Can you clarify what you are asking?
If you mean: loan is £10,001, £9,999 is interest free and £2 is interest bearing then... no. Just, no. (Read s180 ITEPA.)
I am not a fan of charging "interest" after the event. DLA is o/d £5k in year 1, £11k in year 2, £5k in year 3. "Interest" is charged only in year 2, on the full £11k.
What sort of commercial loan behaves like that? Is the "interest" interest?
That said, you'll "get away with it" 99 times out of 100. (Although, like Lion, I think that an odd turn of phrase.)
Provided the interest is at least the statutory rate, neither the company nor the director is "getting away" with anything.

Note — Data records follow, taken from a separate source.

/-! ## Messages (R58, R59, R301, R372) -/

/-- `send` at a priority (R301): the message goes out and counts in S. -/
def sendMsg (c : Code) (hi : Bool) (a d : Nat) (s : State) : Out :=
  let k : Issue := { code := c, reads := [a], others := if d = 0 then [] else (List.range' d 4).map RegName.s
                     quiet := true, effect := true }
  issue k s fun s0 => do
    let payload := s0.readGroup d 4
    let (x, s) := s0.readS a
    let w := x.toNat
    if bits w 32 32 ≠ 0 then throw k.operand
    else if 1023 ≤ s.th.cntS then throw (.stall s0)
    else
      let src := (s.cur.1, s.cur.2, s.th.gen.toNat)
      let s := s.setTh { s.th with cntS := s.th.cntS + 1 }
      pure { s with chan := s.chan ++ [.message src (bits w 0 12, bits w 12 4, bits w 16 16) hi payload s.th.task.lnch false] }

/-- An earlier message of the same thread to the same target at the same priority is on its way (R301). -/
def State.messageBehind (s : State) (k : Nat) (src dst : Nat × Nat × Nat) (hi : Bool) : Bool :=
  (s.chan.take k).any (fun p => match p with | .message a b h _ _ _ => decide (a = src ∧ b = dst ∧ h = hi) | _ => false)

/-- The reason for which a message bounces, if it does (R59, R301). The window's access table decides by the sender's master and the
address that the implementation gives a mailbox (R333; log entry 2). -/
def State.bounceReason (s : State) (src dst : Nat × Nat × Nat) (hi : Bool) : Option Nat :=
  match s.siteOf dst.1 with
  | none => some 3
  | some n =>
    let t := s.thread n dst.2.1
    let gone := match t.run with | .failing _ => true | _ => !t.busyTask
    if !s.tableAllows 1 (masterOf (s.thread src.1 src.2.1).priv) (Config.mailboxAt n dst.2.1) 32 1 then some 5
    else if (s.core n).pre && (s.core n).saved then some 4
    else if gone || decide (t.gen.toNat ≠ dst.2.2) then some 1
    else if !t.hasRoom hi then some 2
    else none

/-- A message arrives: it is delivered, or bounces (R58, R59); one to a trailing slot is delivered to that slot's own mailboxes (log entry
43). -/
def State.messageArrives (s : State) (k : Nat) (src dst : Nat × Nat × Nat) (hi : Bool) (payload : List Word) (lnch : Nat) (bad : Bool) : State :=
  if s.messageBehind k src dst hi then s
  else
    let s' := { s.bump with chan := s.chan.eraseIdx k }
    let u := s.thread src.1 src.2.1
    let s' := match s.siteOf dst.1 with | some n => s'.touch n | none => s'
    match s.bounceReason src dst hi, s.siteOf dst.1 with
    | none, some n =>
      let e : Entry := { core := (s.core src.1).lcore, slot := src.2.1, gen := src.2.2, kind := 1, reason := 0, payload := payload
                         lnch := lnch, fl := u.recFlags, seq := s.seqOf u.task, wid := u.wid, bad := bad }
      ((s'.setThread n dst.2.1 ((s'.thread n dst.2.1).pushEntry hi e))).sDown src.1 src.2.1 src.2.2
    | r, _ =>
      let e : Entry := { core := dst.1, slot := dst.2.1, gen := dst.2.2, kind := 2, reason := r.getD 3, payload := payload, lnch := lnch
                         fl := u.recFlags, seq := s.seqOf u.task, wid := u.wid, bad := bad }
      { s' with chan := s'.chan ++ [.bounce src hi e u.wid true] }

/-- A kind 4 record: an undeliverable bounce, for the thread that sent the message (R368, R372). -/
def State.bounceRecord (s : State) (dest : Nat × Nat × Nat) (e : Entry) (wid : Word) : State :=
  let c := s.core dest.1
  let r : ErrRec := { kind := 4, cause := e.reason, lnch := e.lnch, fl := e.fl, seq := e.seq, core := c.lcore, slot := dest.2.1, gen := dest.2.2
                      val1 := BitVec.ofNat 64 (e.core % 0x1000 + e.slot * 2 ^ 12 + e.gen * 2 ^ 16), val2 := e.payload.getD 0 0
                      wid := wid, cyc := c.cyc }
  s.record (clusterOf dest.1) r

There is no benefit to declare. The director has paid more in interest than he would've done in tax had there been no benefit.
Admin procedures?
Er, you'll want a contemporaneously prepared agreement between debtor and creditor.
If a client is wavering I throw in 'contemporaneous' and it generally hooks them. After all, what kind of idiot would use a word like that if they didn't know what they were talking about?
I'm not sure why an OMB would want to charge its director interest.
It's just retains funds in the company which the director probably reckons will be better in his pocket anyway.
Plus these are generally trivial amounts we're talking about.
I would guess that it's wholly and, possibly, belatedly an attempt to avoid preparing and filing a P11D and P11D(b).